PROBLEM DESCRIPTION:
Find the line with "wordAt rc 0 8" in the entries below. Repeat it, every following line, and the line with "wordAt bs 0 2", exactly and with nothing added.

[Dataset entries]
☆ ☆ ☆ ☆ ☆

/-- SystemInstructions: LAUNCH at user level. -/
theorem witness_SystemInstructions_launchUser :
    holdsAt (.launch h0 2 4 6) tUser (fun w x _ => tUser.warpUser w && rdV w 6 x.low == 0) := by
  decide +kernel

/-- SystemInstructions: CTXSV of a running gang. -/
theorem witness_SystemInstructions_ctxsv :
    holdsAt (.ctxsv h0 2 6 4) (tSaving .running none (naming 1)) (fun w x _ => (rdP w 4 x.low).toNat % 4096 == 0 &&
        gangNamed (tSaving .running none (naming 1)) (rdP w 2 x.low).toNat (rdV w 6 x.low).toNat == some (tGang .running none) &&
        ((tSaving .running none (naming 1)).warpGang w).map (·.id) != some 2 && ((tSaving .running none (naming 1)).getRegion (rdP w 2 x.low).toNat).isSome) := by
  decide +kernel

/-- SystemInstructions: CTXSV of a saved gang. -/
theorem witness_SystemInstructions_ctxsvSaved :
    holdsAt (.ctxsv h0 2 6 4) (tSaving .saved (some 0) (naming 1)) (fun w x _ =>
        gangNamed (tSaving .saved (some 0) (naming 1)) (rdP w 2 x.low).toNat (rdV w 6 x.low).toNat == some (tGang .saved (some 0)) &&
        saveHere (tSaving .saved (some 0) (naming 1)) (rdP w 2 x.low).toNat (rdV w 6 x.low).toNat &&
        ((tSaving .saved (some 0) (naming 1)).warpGang w).map (·.id) != some 2) := by
  decide +kernel

/-- SystemInstructions: CTXSV of a gang that is none. -/
theorem witness_SystemInstructions_ctxsvNone :
    holdsAt (.ctxsv h0 2 6 4) (tSaving .saved (some 0) (naming 2)) (fun w x _ =>
        gangNamed (tSaving .saved (some 0) (naming 2)) (rdP w 2 x.low).toNat (rdV w 6 x.low).toNat == none) := by
  decide +kernel

/-- SystemInstructions: CTXLD of a record that meets the conditions. -/
theorem witness_SystemInstructions_ctxld :
    holdsAt (.ctxld h0 4) tHeld (fun w x _ => rdP w 4 x.low == 0x600000 && w.id == 1 && tHeld.warpAsid w == 1 && loadHere tHeld (svcOwner 1) 1 0x600000 &&
        match tHeld.getRegion (tRd tHeld 8 8) with
        | some r => recordOk tHeld (tRd tHeld) r && gangNamed tHeld r.handle (tRd tHeld 0x10 4) == some (tGang .held none) && freeSlot tHeld r == some 0
        | none => false) := by
  decide +kernel

/-- SystemInstructions: CTXLD of a record of no region. -/
theorem witness_SystemInstructions_ctxldNone :
    holdsAt (.ctxld h0 4) (tSaving .held none atPage) (fun w x _ => rdP w 4 x.low == 0x600000 &&
        w.id == 1 && (tSaving .held none atPage).warpAsid w == 1 && loadHere (tSaving .held none atPage) (svcOwner 1) 1 0x600000 &&
        (tSaving .held none atPage).getRegion (tRd (tSaving .held none atPage) 8 8) == none) := by
  decide +kernel

/-- SystemInstructions: HARV of no page. -/
theorem witness_SystemInstructions_harv :
    holdsAt (.harv h0 4 6 8) (tWarp atPage) (fun w x _ => (rdV w 6 x.low).toNat == 0 && rangeCanonical (rdP w 4 x.low) 0) := by
  decide +kernel

/-- SystemInstructions: HARV.r of 512 pages. -/
theorem witness_SystemInstructions_harvR :
    holdsAt (.harvR h0 4 6 8) (tWarp fun w => setV (atPage w) 6 512) (fun w x _ => (rdV w 6 x.low).toNat == 512 &&
        rangeCanonical (rdP w 4 x.low) (4096 * 512)) := by
  decide +kernel

/-- SystemInstructions: a page whose write-record can be read. -/
theorem witness_SystemInstructions_harvLine :
    (let s := { tS with mem := Memory.writeNat (Memory.writeNat tS.mem (bootTables + 0x3000 + 24) 8 (bootTables + 0x4001)) (bootTables + 0x4000) 8 0x60000F }
     ((some ()).map fun _ => match walkTables (tableMem s) (s.getDie 0).ptbase.toNat 1 0x600000 with
       | .leaf pte _ big => !big && bitsAt pte 48 12 == s.dev && bitsAt pte 12 36 == 0x600
       | _ => false) = some true) := by
  decide +kernel

/-- SystemInstructions: TLBI of 512 pages. -/
theorem witness_SystemInstructions_tlbiPg :
    holdsAt (.tlbiPg h0 4 6 8) (tWarp fun w => setV (atPage w) 6 512) (fun w x _ => tlbiReady tS (tlbiRange x 4 6 8) && rangeCanonical (rdP w 4 x.low) (4096 * 512)) := by
  decide +kernel

/-- SystemInstructions: TLBI of an ASID. -/
theorem witness_SystemInstructions_tlbiAsid :
    holdsAt (.tlbiAsid h0 8) tS (fun w x _ => tlbiReady tS (.asid ((rdV w 8 x.low).toNat % 2 ^ 16))) := by
  decide +kernel

/-- SystemInstructions: TLBI of all. -/
theorem witness_SystemInstructions_tlbiAll :
    holdsAt (.tlbiAll h0) tS (fun _ _ _ => tlbiReady tS .all) := by
  decide +kernel

/-- SystemInstructions: HALT of a live region. -/
theorem witness_SystemInstructions_halt :
    holdsAt (.halt h0 2) (tWarp fun w => setP w 2 0x10001) (fun w x _ => (tS.getRegion (rdP w 2 x.low).toNat).map (·.status) == some 0) := by
  decide +kernel

/-- SystemInstructions: HALT of no region. -/
theorem witness_SystemInstructions_haltNone :
    holdsAt (.halt h0 2) tS (fun w x _ => tS.regions.all fun r => r.handle != (rdP w 2 x.low).toNat) := by
  decide +kernel

/-! ## Hypotheses of the statements are met: fabric, collectives -/

/-- The page at 0x600000 holding some bytes, its address in `v4.d`. -/
def tBlk (bs : List Byte) : State := tPage 1 bs (tWarp atPage)

/-- Bytes of zero. -/
def zeros (n : Nat) : List Byte := List.replicate n 0

/-- A COLL block of one WAIT step of any slot, with collective 9. -/
def tCollBlock : List Byte :=
  leBytes 2 1 ++ leBytes 2 1 ++ leBytes 4 0 ++ leBytes 8 9 ++ leBytes 48 0 ++ leBytes 1 3 ++ leBytes 1 0xFF ++ leBytes 30 0
/-- A freeze record that names the block at 0x600100 and its step 0, and the block. -/
def tFreeze : List Byte := leBytes 8 0x600100 ++ leBytes 8 9 ++ zeros 0xF0 ++ tCollBlock

/-- A block is here and passes a check. -/
def snapPasses (x : Issue) (s s0 : State) (va : DWord) (hdr : Nat) (size : List Byte → Nat) (ok : List Byte → State → Bool) : Bool :=
  !blockBad va && snapReady x s va hdr size && match snapGot x (begin_ x s0) va hdr size with
    | (.done bs, s1) => (s1.getWarp x.w.id).isSome && ok bs s1
    | _ => false

/-- A route table of one entry, sent direct. -/
def tRoutes : List Byte := leBytes 4 1 ++ leBytes 4 5 ++ leBytes 56 0 ++ leBytes 16 7

/-- A topology block for port 0, activation at 0 and epoch at 330000, of one slot and one matching, which connects port 0 to
package 3; its route table at some address. -/
def tTopoBlock (rt : Nat) : List Byte :=
  leBytes 2 1 ++ leBytes 1 1 ++ leBytes 1 1 ++ leBytes 4 0 ++ leBytes 8 0 ++ leBytes 8 330000 ++ leBytes 8 rt ++ leBytes 32 0 ++
    (leBytes 4 2100 ++ leBytes 2 300 ++ leBytes 2 300 ++ leBytes 8 0) ++ zeros 0x3F0 ++ (leBytes 4 0x10003 ++ zeros 60)

/-- What TopologyChangeStarts asks of a block that names no route table or a good one, with the reason for which it is refused. -/
def topoPasses (w : Warp) (x : Issue) (s s0 : State) (reason : Option Nat) : Bool :=
  snapPasses x s s0 (rdP w 4 x.low) 0x440 topoSize fun bs s1 =>
    if namesRoutes bs then
      snapReady x s (topoRoutes bs) 64 routeSize && (match snapGot x s1 (topoRoutes bs) 64 routeSize with
        | (.done rs, s2) => (s2.getWarp w.id).isSome && routesOk rs &&
            topoReason (begin_ x s0) bs (some (routesOf rs)) (topoRoutes bs).toNat == reason
        | _ => false)
    else topoReason (begin_ x s0) bs none (topoRoutes bs).toNat == reason

/-- FabricInstructions: a COLL with a block of one step. -/
theorem witness_FabricInstructions_coll :
    holdsAt (.coll h0 4) (tBlk tCollBlock) (fun w x s0 => snapPasses x (tBlk tCollBlock) s0 (rdP w 4 x.low) 64 collSize fun bs _ => collOk bs) := by
  decide +kernel

/-- FabricInstructions: a COLL.resume with a record that names its step 0. -/
theorem witness_FabricInstructions_resume :
    holdsAt (.collResume h0 4) (tBlk tFreeze) (fun w x s0 => snapPasses x (tBlk tFreeze) s0 (rdP w 4 x.low) 64 (fun _ => 64) fun rc s1 =>
      wordAt rc 0 8 == 0x600100 && ((frozenBlock x (tBlk tFreeze) (rdP w 4 x.low)).map (·.2) == some 0x600100) &&
        snapReady x (tBlk tFreeze) 0x600100 64 collSize && (match snapGot x s1 0x600100 64 collSize with
          | (.done bs, s2) => (s2.getWarp w.id).isSome && collOk bs && wordAt rc 8 8 == wordAt bs 8 8 && wordAt rc 0x10 2 < wordAt bs 0 2
          | _ => false)) := by decide +kernel

/-- FabricInstructions: a copy of no byte and of 16 MiB. -/
theorem witness_FabricInstructions_sendq :
    (let q : Src3 := ⟨4, 6, 8, .none⟩
     let sq (n : Word) : State := tWarp fun w => setV (setP (setP w 4 0x600000) 6 0x601000) 8 n
     ([0, 0x1000000] : List Word).all fun n => holdsAt (.sendq h0 q (some 5)) (sq n) fun w x _ => src3A x .p q x.low % 128 == 0 &&
       src3B x .p q x.low % 128 == 0 && src3C x .v q x.low == n.toNat && rdP w 4 x.low == 0x600000 && rangeCanonical 0x600000 n.toNat &&
       rangeCanonical 0x601000 n.toNat) := by decide +kernel

/-- FabricInstructions: a route table. -/
theorem witness_FabricInstructions_rtsw :
    (let s := tPage 1 tRoutes (tWarp fun w => setP (setP w 6 0x600000) 4 0x700000)
     holdsAt (.rtsw h0 4 6) s fun w x s0 => (rdP w 4 x.low).toNat % 64 == 0 && snapPasses x s s0 (rdP w 6 x.low) 64 routeSize fun bs _ => routesOk bs) := by
  decide +kernel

☆ ☆ ☆ ☆ ☆

ANSWER SPACE:
      wordAt rc 0 8 == 0x600100 && ((frozenBlock x (tBlk tFreeze) (rdP w 4 x.low)).map (·.2) == some 0x600100) &&
        snapReady x (tBlk tFreeze) 0x600100 64 collSize && (match snapGot x s1 0x600100 64 collSize with
          | (.done bs, s2) => (s2.getWarp w.id).isSome && collOk bs && wordAt rc 8 8 == wordAt bs 8 8 && wordAt rc 0x10 2 < wordAt bs 0 2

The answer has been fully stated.